* TASK STATEMENT *
Transcribe exactly every line from the one containing "s.pending.set k false" down to the final line of the listing below, including both, and leave out the rest.

* STUDY MATERIAL *
*** Block opens ***
/-- Worked encodings of the spec, one for each family (R160, R180, R202, R220, R222, R244, R260, R281, R285, R305, R330, R161).
That 48 and 20 decode to SLL and JRA, not to their second names SLA and JRT, is the model's choice (R112; log 26). -/
def Obligations.SampleEncodingsDecode : Prop :=
  decode [0xC6#8, 0x06#8, 0xE5#8] = .ok (.ld .a (.mem (.long 0x06E5#16)), []) ∧
  decode [0x90#8, 0xEF#8, 0x10#8] = .ok (.ldStore (.idx1 .y 0x10#8) .y, []) ∧
  decode [0x91#8, 0xD6#8, 0x40#8] = .ok (.ld .a (.mem (.indxL .y 0x40#8)), []) ∧
  decode [0x90#8, 0x93#8] = .ok (.ldRegReg .y .x, []) ∧
  decode [0x3C#8, 0x10#8] = .ok (.inc (.mem (.short 0x10#8)), []) ∧
  decode [0xA8#8, 0x55#8] = .ok (.xor (.imm 0x55#8), []) ∧
  decode [0x1E#8, 0x10#8] = .ok (.bset 7#3 (.direct 0x10#8), []) ∧
  decode [0x92#8, 0x00#8, 0x40#8, 0xFC#8] = .ok (.btjt 0#3 (.indirect 0x40#8) 0xFC#8, []) ∧
  decode [0x90#8, 0x42#8] = .ok (.mul .y, []) ∧
  decode [0x48#8] = .ok (.sll (.reg .a), []) ∧
  decode [0x20#8, 0xFE#8] = .ok (.jra (.direct 0xFE#8), []) ∧
  decode [0x92#8, 0xCD#8, 0x40#8] = .ok (.call (.indL 0x40#8), []) ∧
  decode [0x92#8, 0x27#8, 0x89#8] = .ok (.jreq (.indirect 0x89#8), []) ∧
  decode [0x83#8] = .ok (.trap, [])

/-- Without a pre-byte the op-codes that are no instruction are the 27 of R106, and the three pre-bytes (R92 to R94). -/
def Obligations.PlainOpcodesUndefined : Prop :=
  ∀ op : Byte, opcodeMap .none op = none ↔
    op ∈ [0x31#8, 0x32#8, 0x35#8, 0x3B#8, 0x41#8, 0x45#8, 0x4B#8, 0x51#8, 0x52#8, 0x55#8, 0x5B#8, 0x61#8, 0x62#8, 0x65#8,
      0x6B#8, 0x71#8, 0x72#8, 0x75#8, 0x7B#8, 0x82#8, 0x87#8, 0x8B#8, 0x8C#8, 0x8D#8, 0xA7#8, 0xAC#8, 0xAF#8] ∨
    op ∈ [0x90#8, 0x91#8, 0x92#8]

/-- After a pre-byte exactly the op-codes of R103, R104 and R105 are defined. -/
def Obligations.PrefixedOpcodesDefined : Prop :=
  let rmw : List Nat := [0x0, 0x3, 0x4, 0x6, 0x7, 0x8, 0x9, 0xA, 0xC, 0xD, 0xE, 0xF]
  ∀ op : Byte,
    (opcodeMap .pdy op ≠ none ↔
      op = 0x42#8 ∨ (op.toNat / 16 ∈ [0x5, 0x6, 0x7] ∧ op.toNat % 16 ∈ rmw) ∨
      op ∈ [0x85#8, 0x89#8, 0x93#8, 0x94#8, 0x96#8, 0x97#8, 0x9F#8, 0xA3#8, 0xAE#8, 0xB3#8, 0xBE#8, 0xBF#8, 0xC3#8,
        0xCE#8, 0xCF#8] ∨ 0xD ≤ op.toNat / 16) ∧
    (opcodeMap .piy op ≠ none ↔
      (op.toNat / 16 = 0x6 ∧ op.toNat % 16 ∈ rmw) ∨ op ∈ [0xB3#8, 0xBE#8, 0xBF#8, 0xC3#8, 0xCE#8, 0xCF#8] ∨
      op.toNat / 16 ∈ [0xD, 0xE]) ∧
    (opcodeMap .pix op ≠ none ↔
      op.toNat / 16 ∈ [0x0, 0x1, 0x2] ∨ (op.toNat / 16 ∈ [0x3, 0x6] ∧ op.toNat % 16 ∈ rmw) ∨ op = 0xAD#8 ∨
      op.toNat / 16 ∈ [0xB, 0xC, 0xD, 0xE])

/-- The length of an instruction is determined by pre-byte and op-code alone, as R111 tabulates it: the decoder takes that many
bytes, whatever the operand bytes are. -/
def Obligations.LengthByPreByteAndOpcode : Prop :=
  ∀ (p : Pre) (op b1 b2 : Byte) (rest : List Byte), opcodeMap p op ≠ none →
    ∃ (i : Instr) (n : Nat),
      decode (p.bytes ++ op :: b1 :: b2 :: rest) = .ok (i, (b1 :: b2 :: rest).drop n) ∧
      n ≤ 2 ∧ p.bytes.length + 1 + n = rowLength p (op.toNat / 16) ∧ i.length = rowLength p (op.toNat / 16)

/-- The four second mnemonics: one encoding, one behaviour with their twins (R112, R261, R282, R303, R304). -/
def Obligations.AliasesAreTheirTwins : Prop :=
  ∀ (d : Dst) (t : Rel) (s : State),
    (encode (.sla d) = encode (.sll d) ∧ exec (.sla d) s = exec (.sll d) s) ∧
    (encode (.jrt t) = encode (.jra t) ∧ exec (.jrt t) s = exec (.jra t) s) ∧
    (encode (.jruge t) = encode (.jrnc t) ∧ exec (.jruge t) s = exec (.jrnc t) s) ∧
    (encode (.jrult t) = encode (.jrc t) ∧ exec (.jrult t) s = exec (.jrc t) s)

/-- Cycle counts: the numbers of every table and line of R406, between 2 and 12 for every instruction; and the regularities of R407:
(a) a $90 form costs one more than the form it is built on, (b) a $92 form two more than the form of the same op-code, (c) a $91
form the same as the $92 form, (d) a store one more than the load, a call three more than the jump, INC two and TNZ one more
than the load. -/
def Obligations.CycleCounts : Prop :=
  (∀ (b : Byte) (w : Word),
    (∀ f ∈ accReads, (f (.imm b)).cycles = 2 ∧
      (memForms b w).map (fun m => (f (.mem m)).cycles) = [3, 4, 3, 4, 5, 4, 5, 6, 5, 6, 6, 7, 6, 7]) ∧
    (∀ f ∈ [Instr.cp .x, Instr.ld .x], (f (.imm b)).cycles = 2 ∧
      (xForms b w).map (fun m => (f (.mem m)).cycles) = [3, 4, 3, 4, 5, 5, 6, 6, 7]) ∧
    (∀ f ∈ [Instr.cp .y, Instr.ld .y], (f (.imm b)).cycles = 3 ∧
      (yForms b w).map (fun m => (f (.mem m)).cycles) = [4, 5, 4, 5, 6, 5, 6, 6, 7]) ∧
    (memForms b w).map (fun m => (Instr.ldStore m .a).cycles) = [4, 5, 4, 5, 6, 5, 6, 7, 6, 7, 7, 8, 7, 8] ∧
    (xForms b w).map (fun m => (Instr.ldStore m .x).cycles) = [4, 5, 4, 5, 6, 6, 7, 7, 8] ∧
    (yForms b w).map (fun m => (Instr.ldStore m .y).cycles) = [5, 6, 5, 6, 7, 6, 7, 7, 8] ∧
    (∀ f ∈ rewriters, (dstForms b).map (fun d => (f d).cycles) = [3, 3, 4, 5, 5, 6, 6, 7, 7, 8, 8]) ∧
    (dstForms b).map (fun d => (Instr.tnz d).cycles) = [3, 3, 4, 4, 4, 5, 5, 6, 6, 7, 7] ∧
    (memForms b w).map (fun m => (Instr.jp m).cycles) = [2, 3, 2, 3, 4, 3, 4, 5, 4, 5, 5, 6, 5, 6] ∧
    (memForms b w).map (fun m => (Instr.call m).cycles) = [5, 6, 5, 6, 7, 6, 7, 8, 7, 8, 8, 9, 8, 9] ∧
    (∀ f ∈ relatives, (f (.direct b)).cycles = 3 ∧ (f (.indirect b)).cycles = 5) ∧
    (Instr.callr (.direct b)).cycles = 6 ∧ (Instr.callr (.indirect b)).cycles = 8 ∧
    ∀ (k : BitVec 3) (d : Byte), ∀ f ∈ [Instr.bset k, Instr.bres k, (Instr.btjt k · d), (Instr.btjf k · d)],
      (f (.direct b)).cycles = 5 ∧ (f (.indirect b)).cycles = 7) ∧
  [Instr.mul .x, .mul .y, .push .a, .push .x, .push .cc, .push .y, .pop .a, .pop .x, .pop .cc, .pop .y, .ret, .iret, .trap].map
    Instr.cycles = [11, 12, 3, 3, 3, 4, 4, 4, 4, 5, 6, 9, 10] ∧
  (∀ i ∈ [Instr.nop, .rsp, .rcf, .scf, .rim, .sim, .wfi, .halt, .ldRegReg .x .a, .ldRegReg .a .x, .ldRegReg .x .y, .ldRegS .a,
    .ldSReg .a, .ldRegS .x, .ldSReg .x], i.cycles = 2) ∧
  (∀ i ∈ [Instr.ldRegReg .y .a, .ldRegReg .a .y, .ldRegReg .y .x, .ldRegS .y, .ldSReg .y], i.cycles = 3) ∧
  (∀ i : Instr, i.wf = true → 2 ≤ i.cycles ∧ i.cycles ≤ 12) ∧
  (∀ i j : Instr, i.wf = true → j.wf = true →
    (encode i = 0x90#8 :: encode j → i.cycles = j.cycles + 1) ∧
    ∀ (op : Byte) (r r' : List Byte),
      (encode i = 0x92#8 :: op :: r → encode j = op :: r' → i.cycles = j.cycles + 2) ∧
      (encode i = 0x91#8 :: op :: r → encode j = 0x92#8 :: op :: r' → i.cycles = j.cycles)) ∧
  (∀ (m : MemForm) (r : Reg), (Instr.ldStore m r).cycles = (Instr.ld r (.mem m)).cycles + 1) ∧
  (∀ m : MemForm, (Instr.call m).cycles = (Instr.jp m).cycles + 3) ∧
  ∀ m : MemForm, (Instr.inc (.mem m)).cycles = (Instr.ld .a (.mem m)).cycles + 2 ∧
    (Instr.tnz (.mem m)).cycles = (Instr.ld .a (.mem m)).cycles + 1

/-! ## The step -/

/-- A STEP RUNS THE DECODED INSTRUCTION. On the core's turn, with no interrupt to accept, if the `n` bytes at PC decode to `i`, are
plain storage and no other agent writes them in this turn, the step is `exec i` with PC past them (R24, R91), after the `n` gaps
of the fetch, and the cycles of `i` are counted (R405; log 23). That the fetch reads what memory holds now is decision D20
(log 21), that addresses wrap is D8 (log 16), where other agents write is log 10: the model's choices. A fetch from a device
region, whose bytes are whatever is drawn, is not in this statement. -/
def Obligations.StepRunsDecodedInstruction : Prop :=
  ∀ (s t : State) (g : Gaps) (n : Nat) (i : Instr), SharedTurn s g t → Undisturbed t → t.runState = .running →
    t.plainRange t.pc n → (∀ k < n, Spared t (t.pc + BitVec.ofNat 16 k)) → decode (t.bytesAt t.pc n) = .ok (i, []) →
    step s =
      match exec i { t.settled n with pc := t.pc + BitVec.ofNat 16 n } with
      | .next u => .next { u with cycles := u.cycles + i.cycles, gaps := [] }
      | .fault f => .fault f
      | .refused e => .refused e

/-- An undefined (pre-byte, op-code) pair at PC stops the run with the fault that names it: the spec's own decisions D4 and D5
(R108, R360; log 8). -/
def Obligations.IllegalOpcodeFaults : Prop :=
  ∀ (s t : State) (n : Nat) (p : Pre) (op : Byte), CoreTurn s t → Undisturbed t → t.runState = .running →
    t.plainRange t.pc n → decode (t.bytesAt t.pc n) = .error (.illegalOpcode p op) →
    step s = .fault (.illegalOpcode (preByte? p) op)

/-- Nothing else faults: no instruction does; a step does only on the core's turn, running, for an undefined (pre-byte, op-code)
pair, which the fault names (R350, R360). -/
def Obligations.OnlyIllegalOpcodesFault : Prop :=
  (∀ (i : Instr) (s : State) (f : Fault), exec i s ≠ .fault f) ∧
  ∀ (s : State) (f : Fault), step s = .fault f →
    s.runState = .running ∧ (s.schedule = [] ∨ ∃ g r rest, s.schedule = .core g r :: rest) ∧
    ∃ (p : Pre) (op : Byte), opcodeMap p op = none ∧ f = .illegalOpcode (preByte? p) op

/-- Where every address is RAM, every instruction completes, in every state, whatever other agents write meanwhile. -/
def Obligations.ExecCompletesOnRam : Prop :=
  ∀ (i : Instr) (s : State), s.allRam → ∃ t, exec i s = .next t

/-- The entry of a hardware interrupt: on the core's turn with I clear, the source selected takes the five pushes, I is set after
CC is stacked, PC is loaded through the vector, the latch is cleared where `IRQ_ACK` is `on_entry`, and the core runs
(R353, R355, R358, R370, R372). From HALT the 4096 restart cycles are counted. The model's choices in it: acceptance at this very
boundary, and the order of the sources, are D15 and D25 (log 12); the address stacked from WAIT and HALT is D19 (log 13); the
vector's byte order is D2 (log 9); the cycles of the entry itself are none (log 23). -/
def Obligations.InterruptEntry : Prop :=
  ∀ (s t : State) (k : Nat) (src : IrqSource), CoreTurn s t → t.cc.i = false → Selected t k src → t.stackIsRam →
    t.plainAt src.vector → t.plainAt (src.vector + 1) →
    ∃ u, step s = .next u ∧ Pushed t u t.context ∧
      u = { t with
            mem := u.mem, sp := u.sp
            cc := { t.cc with i := true }
            pc := u.wordAt src.vector
            pending := if src.ack = .onEntry then t.pending.set k false else t.pending
            runState := .running
            cycles := t.cycles + if t.runState = .halted then 4096 else 0 }

/-- With I clear and some source to take, the step takes one: the core leaves WAIT or HALT, masks interrupts and goes to the
address in the vector of a source that was selected (R353, R358, R370, R372). The model's choices in it: acceptance at this very
boundary, and the order, are D15 and D25 (log 12); the byte order of the vector in `wordAt` is D2 (log 9). -/
def Obligations.PendingRequestIsTaken : Prop :=
  ∀ s t : State, CoreTurn s t → t.cc.i = false → RanksAll t.device → (∃ k src, Takeable t k src) → t.stackIsRam →
    (∀ (k : Nat) (src : IrqSource), t.device.sources[k]? = some src → t.plainAt src.vector ∧ t.plainAt (src.vector + 1)) →
    ∃ u k src, step s = .next u ∧ Selected t k src ∧ u.pc = u.wordAt src.vector ∧ u.cc.i = true ∧ u.runState = .running

/-- In WAIT and HALT, with nothing to take, the core does nothing (R331, R332, R374). `Inv t` leaves out a core that waits with I
set, which no run reaches (log 30). -/
def Obligations.LowPowerWaits : Prop :=
  ∀ s t : State, CoreTurn s t → Inv t → Undisturbed t → t.runState ≠ .running → step s = .next t

/-- A request sets its latch whatever I is; a second one while it is set is lost (R40, R352). In HALT this is so for the sources
of `HALT_WAKE_SET` (R372). -/
def Obligations.RequestIsLatched : Prop :=
  ∀ (s : State) (k : Nat) (rest : List Turn), s.schedule = .env (.request k) :: rest →
    (s.runState = .halted → ∃ src, s.device.sources[k]? = some src ∧ src.wakesHalt = true) →
    step s = .next { s with schedule := rest, pending := s.pending.set k true } ∧
    (s.pending[k]? = some true → step s = .next { s with schedule := rest })

/-- The other inputs of the environment: the line takes its level; a latch is cleared by the device, of any source (the model's
choice, log 37); a bus agent stores one byte of RAM, and nothing anywhere else (the model's choice, log 36) (R6, R315, R363).
Between two byte accesses of a turn other agents write in the same way, the last write to an address the one that counts
(R74, D11; log 10). -/
def Obligations.EnvironmentInputs : Prop :=
  (∀ (s : State) (rest : List Turn),
    (∀ level, s.schedule = .env (.line level) :: rest →
      step s = .next { s with schedule := rest, extIntLine := level }) ∧
    (∀ k, s.schedule = .env (.withdraw k) :: rest → s.runState ≠ .halted →
      step s = .next { s with schedule := rest, pending := s.pending.set k false }) ∧
    (∀ a v, s.schedule = .env (.busWrite a v) :: rest → s.runState ≠ .halted →
      ∃ t, step s = .next t ∧ t = { s with schedule := rest, mem := t.mem } ∧
        (s.kindAt a = some .ram → StoredAt s t a v) ∧ (s.kindAt a ≠ some .ram → t.mem = s.mem))) ∧
  ∀ s : State, (s.gaps = [] → s.settle = s) ∧
    ∀ ws g, s.gaps = ws :: g → s.settle = { s with mem := s.settle.mem, gaps := g } ∧
      ∀ b : Word, s.settle.byteAt b =
        if s.kindAt b = some .ram then (lastWrite ws b).getD (s.byteAt b) else s.byteAt b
*** Block closes ***
* OUTPUT OF THE TASK *
      step s = .next { s with schedule := rest, pending := s.pending.set k false }) ∧
    (∀ a v, s.schedule = .env (.busWrite a v) :: rest → s.runState ≠ .halted →
      ∃ t, step s = .next t ∧ t = { s with schedule := rest, mem := t.mem } ∧
        (s.kindAt a = some .ram → StoredAt s t a v) ∧ (s.kindAt a ≠ some .ram → t.mem = s.mem))) ∧
  ∀ s : State, (s.gaps = [] → s.settle = s) ∧
    ∀ ws g, s.gaps = ws :: g → s.settle = { s with mem := s.settle.mem, gaps := g } ∧
      ∀ b : Word, s.settle.byteAt b =
        if s.kindAt b = some .ram then (lastWrite ws b).getD (s.byteAt b) else s.byteAt b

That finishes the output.